As Martin points out, a revision of a module using this typedef is backwards 
compatible (both the old and new modules define the same “unknown-flags” leaf 
with the same meaning, and adding new bits to the “flags” leaf is allowed per 
RFC 7950, Section 11.  The concern isn’t that the module revision is NBC, but 
that the data changed and that, a client coded to look-for/act-on the presence 
of an unknown bit would break, which could be construed as NBC at the *data* 
level.  My point with regards to YL is that this is nothing new.  New revisions 
of modules can always come out with new nodes and clients always need to update 
themselves to understand the module versions used by the server.

In this case, the debate is particularly shallow.  Firstly, I think that it is 
bad form for a client to be coded to look-for/act-on the “unknown bits”.  So 
the "NBC at the data level” case shouldn’t occur in practice.  Next, as my edit 
below alludes, when a bit goes from being unknown to known, a new revision of 
the module will be defined and implemented by the server, meaning the server 
will start sending the new bit in the, e.g., “flags” leaf.  That the server 
stopped sending the bit in the “unknown-flags” leaf is secondary to that 
started sending it in the “flags” leaf.   A client that “breaks" because an 
unknown-bit isn’t sent will more surely break  because a new known bit is sent. 
 Again, one purpose of YL is for clients to ensure they’re up to date wrt to 
the servers it connects to.


> I’m certainly fine adding an additional section to the draft discussing that 
> unknown bits may “disappear” during maintenance as previously unknown bits 
> become defined.

Something that captures some of what I wrote above?  

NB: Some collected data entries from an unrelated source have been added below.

def State.swapDrill (s : State) : Except Refuse State :=
  if s.pairedActive && s.pair.partnerEligible && s.convQuiet && s.md != .lockout && !s.pair.linkDown && s.pair.handover.isNone &&
      s.pair.drill == 0 then
    .ok ({ s with pair := { s.pair with drill := 1, drillResult := 1, drillFailed := 0, drillQd := 0, drillCan := false } }.askHandover 3 1)
  else .error .mode
def execSwap (o : Origin) (s : State) : Host.Outcome State Fault Refusal := .next (s.served o pPAIR 0x008 s.swapDrill)

/-- Steps of R378 that failed, as bits. -/
def drillSteps (r : DrillResult) : Nat :=
  (if r.echoFailed = [] then 0 else 4) + (if r.qdFailed = 0#8 then 0 else 8) + (if r.canFailed then 16 else 0)
/-- The outcome of a drill; the new active device records it and hands the roles back where it failed. -/
def execDrillCheck (r : DrillResult) (s : State) : Host.Outcome State Fault Refusal :=
  if s.pair.drill = 0 ∨ s.pair.handover.isSome = true then .next s
  else
    let bad := decide (drillSteps r ≠ 0)
    let s := { s with pair := { s.pair with drillResult := if bad then 3 else 2, drillFailed := Nat.min 63 r.echoFailed.length,
                                            drillQd := r.qdFailed, drillCan := r.canFailed } }
    if s.pair.drill = 2 then
      let s := { s with pair := { s.pair with drill := 0 } }
      if bad then
        let s := (s.logN 0x0A0D ([drillSteps r] ++ [bitsOf (fun p => r.echoFailed.contains p) 32,
          bitsOf (fun p => r.echoFailed.contains (p + 32)) 16])).raise pPAIR 10
        .next (s.askHandover 3 1)
      else
        .next ((s.logN 0x0A0C [s.portsUsed.length, ((List.range 16).filter s.qdPresent).length]).raise pPAIR 10)
    else .next (if bad then s else { s with pair := { s.pair with drill := 0 } })

/-- PAIR.CTRL.RESTART. -/
def State.restartReq (s : State) : Except Refuse State :=
  let live := s.md.joinOrOnline
  if s.pairedActive && s.pair.partnerEligible && s.pair.handover.isNone && !s.pair.linkDown then .ok (s.askHandover 4 1)
  else if live && !(s.standby && s.pair.partnerRole == some .active && s.pair.sync == .synced) then .error .mode
  else .ok (s.restartDevice 0)
def execRestart (o : Origin) (s : State) : Host.Outcome State Fault Refusal := .next (s.served o pPAIR 0x008 s.restartReq)

end Sys2Proof.Machine
end

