-- ==== Sys2Proof/WellFormed.lean ====
section
/-! DEFINITION. The well-formed commands: the operands that their source in the manual can present. What an ill-formed frame does
where the manual says it (a wrong CRC, a wrong length field) is a well-formed command; the checks here keep out only what no line,
converter or caller can produce. -/
namespace Sys2Proof

/-- A chain frame carries LEN halfwords (Table 03.3), at most 240 bytes. -/
def ChainFrame.wf (f : ChainFrame) : Bool := decide (f.payload.length = 2 * f.len.toNat) && decide (f.len.toNat ≤ 120)

/-- Data bytes of DLC codes 9–15: 12 to 64 in CAN FD, 8 in classical CAN (ISO 11898-1, log 21). -/
def canLength (fdf : Bool) (dlc : BitVec 4) : Nat :=
  if dlc.toNat ≤ 8 then dlc.toNat else if fdf then [12, 16, 20, 24, 32, 48, 64].getD (dlc.toNat - 9) 64 else 8

/-- The data are as long as the DLC says, a standard identifier has 11 bits, and only an FD frame switches its rate. -/
def CanFrame.wf (f : CanFrame) : Bool :=
  decide (f.data.length = canLength f.fdf f.dlc) && (f.xtd || decide (f.id.toNat < 2048)) && (f.fdf || !f.brs)

/-- A module of the section and a cell of a module (R9). -/
def Shuttle.wf (x : Shuttle) : Bool := decide (x.module < 1920) && decide (x.cell < 16)

/-- Strings and channels named in a STATE message exist. -/
def StateMsg.wf (m : StateMsg) : Bool :=
  m.strings.all (fun x => decide (x.1 < 48)) && m.closes.all (fun x => decide (x.1 < 128)) &&
    m.nextSeq.all (fun x => decide (x.1 < 48)) && m.wear.all (fun x => decide (x.1 < 128))

def SyncItem.wf : SyncItem → Bool
  | .hello _ _ _ _ => true
  | .generation _ => true
  | .time _ _ _ => true
  | .status _ _ _ _ _ wear => wear.all (fun x => decide (x.1 < 128))
  | .image bytes => decide (bytes.length ≤ 65536)
  | .plan p => p.all Shuttle.wf
  | .join _ strings closes => strings.all (fun x => decide (x.1 < 48)) && closes.all (fun x => decide (x.1 < 128))
  | .converter _ _ => true
  | .gallerySeq _ => true
  | .code bytes => decide (bytes.length ≤ 65536)
  | .complete => true

/-- A command that its source can present. -/
def Instr.wf : Instr → Bool
  | .powerOn => true
  | .vinUndervoltage => true
  | .resetN _ => true
  | .startupSupplySettled => true
  | .startupStrapsRead _ _ => true
  | .firmwareImageChecked => true
  | .generationSelected => true
  | .startupSelftestPassed _ failedPattern walkFail => (failedPattern.all (fun n => decide (n < 64))) && (walkFail.all (fun n => decide (n < 128)))
  | .roleWaitTimeout => true
  | .portsStarted => true
  | .modulesAuthenticated => true
  | .restoreWaitEnd => true
  | .sampleInstant cur => decide (cur.length ≤ 48) && decide (cur.Pairwise (fun x y => x.ch ≠ y.ch))
  | .sampleLaunch _ => true
  | .epochComputation => true
  | .dataTrigger => true
  | .epochCommit _ _ => true
  | .dataStall => true
  | .dataStallOpenAll => true
  | .grading => true
  | .protFrameRepeat => true
  | .disconnectDeadline _ _ => true
  | .breakSafeOpen _ _ _ => true
  | .brkWaitOpen _ _ => true
  | .insulationStatus f => f.wf
  | .insTimeout => true
  | .restReq _ => true
  | .capDrift => true
  | .hopcalPeriodic _ => true
  | .hopcalDone _ rtts => decide (rtts.length ≤ 40)
  | .wrlearnPeriodic => true
  | .chainFrame _ f => f.wf
  | .tone _ f => f.wf && f.typ == 0x7E#8 && f.dir == 3#2
  | .staleTerm _ f => f.wf
  | .responseTimeout _ _ => true
  | .chainSilent _ => true
  | .recoveryProbe _ => true
  | .reenumeration _ => true
  | .wakeTone _ => true
  | .wakePatternMask _ _ => true
  | .modStatusFrame _ bytes => decide (bytes.length = 8)
  | .tempStale _ => true
  | .streamLost _ _ => true
  | .streamRecovered _ => true
  | .ocTrip _ outputs => decide (4 ≤ outputs.length)
  | .ocClear _ outputs => decide (4 ≤ outputs.length)
  | .brkHoldClear _ outputs => decide (4 ≤ outputs.length)
  | .clkTaken _ _ ones _ => decide (ones.length = 8) && ones.all (fun n => decide (n ≤ 256))
  | .offsetWindowStart _ => true
  | .offsetLearned _ => true
  | .engineTimer _ => true
  | .txdone _ _ => true
  | .waitTimeout _ => true
  | .budgetOut _ => true
  | .mov _ _ _ => true
  | .add _ _ _ => true
  | .sub _ _ _ => true
  | .mul _ _ _ => true
  | .mulq _ _ _ => true
  | .div _ _ _ => true
  | .and _ _ _ => true
  | .or _ _ _ => true
  | .xor _ _ _ => true
  | .shl _ _ _ => true
  | .shr _ _ _ => true
  | .sra _ _ _ => true
  | .min _ _ _ => true
  | .max _ _ _ => true
  | .clamp _ _ a => decide (a.val ≤ 14)
  | .ld _ _ _ _ => true
  | .st _ _ _ _ => true
  | .ldc _ _ _ _ => true
  | .br _ _ _ _ _ => true
  | .bru _ _ _ _ _ => true
  | .call _ _ => true
  | .ret _ => true
  | .tlerp _ _ _ _ => true
  | .send _ _ _ => true
  | .recv _ _ _ => true
  | .wait _ _ _ => true
  | .emit _ _ _ => true
  | .halt _ => true
  | .codeData _ _ => true
  | .load _ => true
  | .codeAbort _ => true
  | .protClear _ => true
  | .actuatorRefresh => true
  | .qdResponse _ bytes => decide (bytes.length = 16)
  | .qdLost _ => true
  | .auxDebounced _ _ => true
  | .closeFail _ => true
  | .openFail _ => true
  | .weldCheck _ => true
  | .weldClr _ _ => true
  | .joinCtrlStart _ => true
  | .joinCtrlAbort _ => true
  | .joinOpen _ _ _ => true
  | .probeEnd _ => true
  | .joinTmo => true
  | .runClose _ => true
  | .voltageLoop _ _ _ => true
  | .currentLoop phaseMa => decide (phaseMa.length = 6)
  | .phaseOc _ _ _ => true
  | .failedOpen _ => true
  | .senseLost _ => true
  | .shortDetect _ _ => true
  | .retryWaitEnd => true
  | .sag => true
  | .lineLost _ => true
  | .lineRecovered _ => true
  | .viLost => true
  | .stopRampEnd => true
  | .converterOff => true
  | .bfcSyncEdge _ => true
  | .bfcSyncLost _ => true
  | .netsFree _ => true
  | .bfcClear _ _ => true
  | .peakRead _ _ => true
  | .bvlSet _ _ _ => true
  | .bvlPoll _ _ _ => true
  | .bvlSilent _ => true
  | .channelDemand _ => true
  | .channelRelease _ => true
  | .discrep _ _ => true
  | .testPulse _ => true
  | .testPulseCheck _ _ => true
  | .tpLost _ => true
  | .permitTimeout => true
  | .peerDisagree _ => true
  | .safeFrameTx => true
  | .safeFrame _ f => f.wf
  | .safeSingle _ => true
  | .safeTimeout _ => true
  | .soTestPulse _ => true
  | .soFault _ _ => true
  | .walk _ => true
  | .walkEnd failedNode => failedNode.all (fun n => decide (n < 128))
  | .thSel _ _ => true
  | .windowTick _ _ _ _ _ => true
  | .gateTimeout => true
  | .coreFault _ => true
  | .coreSelftestEnd _ _ => true
  | .singleSelftest _ => true
  | .singleExpired => true
  | .split _ => true
  | .rejoin _ => true
  | .heartbeat _ => true
  | .heartbeatTx => true
  | .time _ _ _ _ => true
  | .timeTx => true
  | .handoverRequest _ cause => decide (cause ≤ 4)
  | .handoverAccept _ => true
  | .handoverRefuse => true
  | .handoverInstant => true
  | .pairBanister _ => true
  | .banisterTx => true
  | .state m => m.wf
  | .stateTx => true
  | .block _ blocks => blocks.all (fun b => decide (b.1 < 48))
  | .plan _ p => p.all Shuttle.wf
  | .context _ _ image => decide (image.length ≤ 65536)
  | .gseq _ => true
  | .sync item => item.wf
  | .segmentTimeout _ => true
  | .laneDown _ => true
  | .pathSilent _ => true
  | .termProbe => true
  | .baseIdResume => true
  | .revert => true
  | .swap _ => true
  | .drillCheck _ => true
  | .restart _ => true
  | .genSwitchPropose => true
  | .dormantRoleTimeout => true
  | .canFrameRx _ f _ => f.wf
  | .canTxSent _ _ => true
  | .canError _ _ _ => true
  | .busOffWaitEnd _ => true
  | .canRecovered _ => true
  | .txLaunch _ _ _ => true
  | .txExpire _ _ => true
  | .queue _ _ _ => true
  | .withdraw _ _ _ => true
  | .canWake _ frame => frame.all CanFrame.wf
  | .wakeMasked _ _ => true
  | .wakeRearm _ _ _ => true
  | .syncInEdge _ => true
  | .syncInMiss => true
  | .syncOutPulse => true
  | .refMessageTx => true
  | .refMessageRx _ f _ => f.wf
  | .masterCandidateStart => true
  | .read _ _ _ _ => true
  | .write _ _ words _ _ _ => decide (words.length < 65536)
  | .fifoRead _ _ _ _ => true
  | .hostCmdError _ => true
  | .hallOpen _ => true
  | .hallClose _ => true
  | .fifoFlush _ => true
  | .wakeClr _ => true
  | .restoreSlotWrite _ _ => true
  | .rsubmit _ _ => true
  | .imageValidated => true
  | .lowWordRead _ _ => true
  | .ctxWord0Read _ => true
  | .unlock _ _ _ => true
  | .lock _ _ => true
  | .evtClear _ _ _ => true
  | .registerWrite _ _ _ => true
  | .hopcal _ _ => true
  | .reenum _ _ => true
  | .wrlearn _ => true
  | .wbclr _ _ _ => true
  | .offlearn _ => true
  | .imgNow _ => true
  | .restoreDone _ => true
  | .reqDormant _ _ => true
  | .reqCommission _ => true
  | .reqReady _ => true
  | .rrGo _ _ => true
  | .canRemoteReset f => f.wf
  | .wakeIn => true
  | .wakeSequenceDone => true
  | .landingExit => true
  | .wmaskRearm _ _ _ _ => true
  | .fwOpen _ => true
  | .fwEraseDone => true
  | .fwData _ _ => true
  | .fwVerify _ => true
  | .fwVerifyDone => true
  | .fwPrefer _ => true
  | .galleryStore => true
  | .galOpen _ => true
  | .galFirst _ => true
  | .galNext _ => true
  | .galSeek _ _ => true
  | .galNewest _ => true
  | .galClose _ => true
  | .galClearlog _ _ => true
  | .galClear _ => true
  | .galClearDone => true
  | .stwHelp => true
  | .stwLogin level password => level != .out && decide (password.length ≤ 32)
  | .stwLogout => true
  | .baud r => [115200, 230400, 460800, 921600, 1500000, 3000000].contains r
  | .baudSwitch => true
  | .peek _ n => decide (1 ≤ n) && decide (n ≤ 256)
  | .stwHall _ _ => true
  | .poke _ _ => true
  | .trace _ n _ => decide (1 ≤ n) && decide (n ≤ 512)
  | .coreHalt => true
  | .coreStep n => decide (1 ≤ n)
  | .coreRegs => true
  | .coreMem _ n => decide (1 ≤ n) && decide (n ≤ 256)
  | .coreWrite _ _ => true
  | .coreResume => true
  | .otpStage image => decide (image.length ≤ 32768)
  | .stwIdleTimeout => true
  | .stwBreak => true
  | .loginHoldEnd => true
  | .kick _ => true
  | .mgmtWatchdogMiss => true
  | .mgmtRestartDone => true
  | .shed _ => true
  | .stageClr _ => true
  | .stgData _ _ => true
  | .otpVerify _ => true
  | .commit _ => true
  | .commitDone _ => true
  | .switch _ => true
  | .abandon _ => true
  | .keysetWr _ => true
  | .round _ => true
  | .authChallengeDue => true
  | .vinSurge _ _ => true
  | .vauxFault _ => true
  | .vauxRetry _ => true
  | .tjHigh _ => true
  | .tjHighClear _ => true
  | .mailboxServe => true
  | .plAliveEdge _ => true
  | .tpDrive _ => true
  | .vinSurgeEnd _ => true
  | .revertRequest => true
  | .partnerVerify _ => true

end Sys2Proof
end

>> One new comment: the "unknown-bits” typedef's description statement seems 
>> unclear in terms of the expected reconciliation process.
>> 
>> Current:
>>       "Typedef describing 64 bits worth of unknown bits.  This can be
>>        used to model operational state that would normally be modeled
>>        using the YANG 'bits' type, but no registered bit has been
>>        created.”;
>> 
>> Proposed:
>> 
>>       "Typedef describing 64 bits worth of unknown bits.  This can be
>>        used to model operational state that would normally be modeled
>>        using the YANG 'bits' type, but no registered bit has been
>>        defined in the YANG module implemented by the server.”;
>> 
> 
> I’m fine making this change.

I refrained from expanding the description statement even more, but leave it to 
you to consider.  I was thinking to also add something like:

This typedef is intended to be used to model a “catch all” leaf for when, e.g., 
over-the-wire protocol data contains bits not representable by the module 
implemented by the server.  The “unknown-bits” data should be considered 
short-lived, as the bits will be known as soon as the server updates to a 
module revision defining them.   Implementations should not look for or act on 
the presence of unknown bits.


And then, for implementations that disregard that advice, they can always 
update themselves:

OLD

        if unknown-flags.bit-3:
                foo

NEW

        if unknown-flags.bit-3 or known-flags.my-foo-bit:
                foo

I don’t see the reason to force servers to carry-forwards (forever) the 
reporting of previously unknown bits.


> — Jeff

K.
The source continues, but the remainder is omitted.